Please set down each line of the data again, unchanged.

--- START ---

/-- A tile of COPY: 64 KiB of source with its destination (R231), in units of 4 KiB (R261). A COPY of at most 256 bytes goes by the
snare path (R277), on its stream. -/
def tileCopy (d : Device) (v : Env) : TileRes :=
  let total := v.fld 48 8
  let off := v.cmd.done * 65536
  let n := min 65536 (total - off)
  let at' := v.cmd.piece * unitBytes
  let m := min unitBytes (n - at')
  let snare := total ≤ 256
  let rng (o k : Nat) : List Rng :=
    [⟨v.fld 32 8 + o, k, if snare then 6 else 4, false⟩, ⟨v.fld 40 8 + o, k, if snare then 6 else 5, true⟩]
  d.tilePart v (rng off n) (rng (off + at') m) fun bs =>
    { writes := [bs.headD []],
      extra := .all [.digest v (v.cmd.done * 16 + v.cmd.piece) (bs.headD []),
        if snare then .snare v.e (snarePieces (v.fld 32 8) n) (snarePieces (v.fld 40 8) n) (2 * n) else .moved v.e m m],
      more := at' + m < n, last := total ≤ off + 65536 }

/-- COPY (R250). -/
def execCopy (e n : Nat) (s : State) : Host.Outcome State Fault Refusal := s.act (.copy e n) (.tiles e n [opCopy] tileCopy)

/-- U4_COPY (R252). -/
def execU4Copy (e n : Nat) (s : State) : Host.Outcome State Fault Refusal := s.act (.u4Copy e n) (.tiles e n [opU4Copy] tileCopy)

/-- A tile of TRANSPOSE: whole source rows up to 64 KiB, or 64 KiB of a longer row, with the destination they fill (R231, R250), in
units of 4 KiB of them (R261): whole rows, or part of one. The written range of each destination row is the row's part for the
source rows. -/
def tileTranspose (d : Device) (v : Env) : TileRes :=
  let rows := v.fld 56 4
  let cols := v.fld 60 4
  let sz := v.fld 72 1
  let wide (k : Nat) : Nat := max 1 (min cols (k / max 1 sz))
  let per (k : Nat) : Nat := max 1 (k / max 1 (cols * sz))
  let across := max 1 (ceilDiv cols (wide 65536))
  let first := v.cmd.done / across * per 65536
  let j0 := v.cmd.done % across * wide 65536
  let h := min (per 65536) (rows - first)
  let w := min (wide 65536) (cols - j0)
  let units := max 1 (ceilDiv w (wide unitBytes))
  let r0 := first + v.cmd.piece / units * per unitBytes
  let c0 := j0 + v.cmd.piece % units * wide unitBytes
  let hh := min (per unitBytes) (first + h - r0)
  let ww := min (wide unitBytes) (j0 + w - c0)
  let rng (r h c w : Nat) : List Rng :=
    ((span r h).map fun i => ⟨v.fld 32 8 + i * v.fld 64 4 + c * sz, w * sz, 4, false⟩) ++
      ((span c w).map fun j => ⟨v.fld 40 8 + j * v.fld 68 4 + r * sz, h * sz, 5, true⟩)
  d.tilePart v (rng first h j0 w) (rng r0 hh c0 ww) fun bs =>
    let col (j : Nat) : List Byte := bs.flatMap fun b => (b.drop ((j - c0) * sz)).take sz
    let outs := (span c0 ww).map fun j => (j, col j)
    { writes := outs.map (·.2),
      extra := .all [.each outs fun o => .digest v (o.1 * 2 ^ 24 + r0) o.2, .moved v.e (hh * ww * sz) (hh * ww * sz)],
      more := r0 + hh < first + h || c0 + ww < j0 + w, last := rows ≤ first + per 65536 ∧ cols ≤ j0 + wide 65536 }

/-- TRANSPOSE (R250). -/
def execTranspose (e n : Nat) (s : State) : Host.Outcome State Fault Refusal :=
  s.act (.transpose e n) (.tiles e n [opTranspose] tileTranspose)

/-! ### NOP -/

/-- NOP (R241): no work. -/
def execNop (e n : Nat) (s : State) : Host.Outcome State Fault Refusal :=
  s.act (.nop e n) (.tiles e n [opNop] fun _ _ => .last .skip)

end Sys2Proof.Machine
end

--- END ---

__Answer area__:
/-- A tile of COPY: 64 KiB of source with its destination (R231), in units of 4 KiB (R261). A COPY of at most 256 bytes goes by the
snare path (R277), on its stream. -/
def tileCopy (d : Device) (v : Env) : TileRes :=
  let total := v.fld 48 8
  let off := v.cmd.done * 65536
  let n := min 65536 (total - off)
  let at' := v.cmd.piece * unitBytes
  let m := min unitBytes (n - at')
  let snare := total ≤ 256
  let rng (o k : Nat) : List Rng :=
    [⟨v.fld 32 8 + o, k, if snare then 6 else 4, false⟩, ⟨v.fld 40 8 + o, k, if snare then 6 else 5, true⟩]
  d.tilePart v (rng off n) (rng (off + at') m) fun bs =>
    { writes := [bs.headD []],
      extra := .all [.digest v (v.cmd.done * 16 + v.cmd.piece) (bs.headD []),
        if snare then .snare v.e (snarePieces (v.fld 32 8) n) (snarePieces (v.fld 40 8) n) (2 * n) else .moved v.e m m],
      more := at' + m < n, last := total ≤ off + 65536 }

/-- COPY (R250). -/
def execCopy (e n : Nat) (s : State) : Host.Outcome State Fault Refusal := s.act (.copy e n) (.tiles e n [opCopy] tileCopy)

/-- U4_COPY (R252). -/
def execU4Copy (e n : Nat) (s : State) : Host.Outcome State Fault Refusal := s.act (.u4Copy e n) (.tiles e n [opU4Copy] tileCopy)

/-- A tile of TRANSPOSE: whole source rows up to 64 KiB, or 64 KiB of a longer row, with the destination they fill (R231, R250), in
units of 4 KiB of them (R261): whole rows, or part of one. The written range of each destination row is the row's part for the
source rows. -/
def tileTranspose (d : Device) (v : Env) : TileRes :=
  let rows := v.fld 56 4
  let cols := v.fld 60 4
  let sz := v.fld 72 1
  let wide (k : Nat) : Nat := max 1 (min cols (k / max 1 sz))
  let per (k : Nat) : Nat := max 1 (k / max 1 (cols * sz))
  let across := max 1 (ceilDiv cols (wide 65536))
  let first := v.cmd.done / across * per 65536
  let j0 := v.cmd.done % across * wide 65536
  let h := min (per 65536) (rows - first)
  let w := min (wide 65536) (cols - j0)
  let units := max 1 (ceilDiv w (wide unitBytes))
  let r0 := first + v.cmd.piece / units * per unitBytes
  let c0 := j0 + v.cmd.piece % units * wide unitBytes
  let hh := min (per unitBytes) (first + h - r0)
  let ww := min (wide unitBytes) (j0 + w - c0)
  let rng (r h c w : Nat) : List Rng :=
    ((span r h).map fun i => ⟨v.fld 32 8 + i * v.fld 64 4 + c * sz, w * sz, 4, false⟩) ++
      ((span c w).map fun j => ⟨v.fld 40 8 + j * v.fld 68 4 + r * sz, h * sz, 5, true⟩)
  d.tilePart v (rng first h j0 w) (rng r0 hh c0 ww) fun bs =>
    let col (j : Nat) : List Byte := bs.flatMap fun b => (b.drop ((j - c0) * sz)).take sz
    let outs := (span c0 ww).map fun j => (j, col j)
    { writes := outs.map (·.2),
      extra := .all [.each outs fun o => .digest v (o.1 * 2 ^ 24 + r0) o.2, .moved v.e (hh * ww * sz) (hh * ww * sz)],
      more := r0 + hh < first + h || c0 + ww < j0 + w, last := rows ≤ first + per 65536 ∧ cols ≤ j0 + wide 65536 }

/-- TRANSPOSE (R250). -/
def execTranspose (e n : Nat) (s : State) : Host.Outcome State Fault Refusal :=
  s.act (.transpose e n) (.tiles e n [opTranspose] tileTranspose)

/-! ### NOP -/

/-- NOP (R241): no work. -/
def execNop (e n : Nat) (s : State) : Host.Outcome State Fault Refusal :=
  s.act (.nop e n) (.tiles e n [opNop] fun _ _ => .last .skip)

end Sys2Proof.Machine
end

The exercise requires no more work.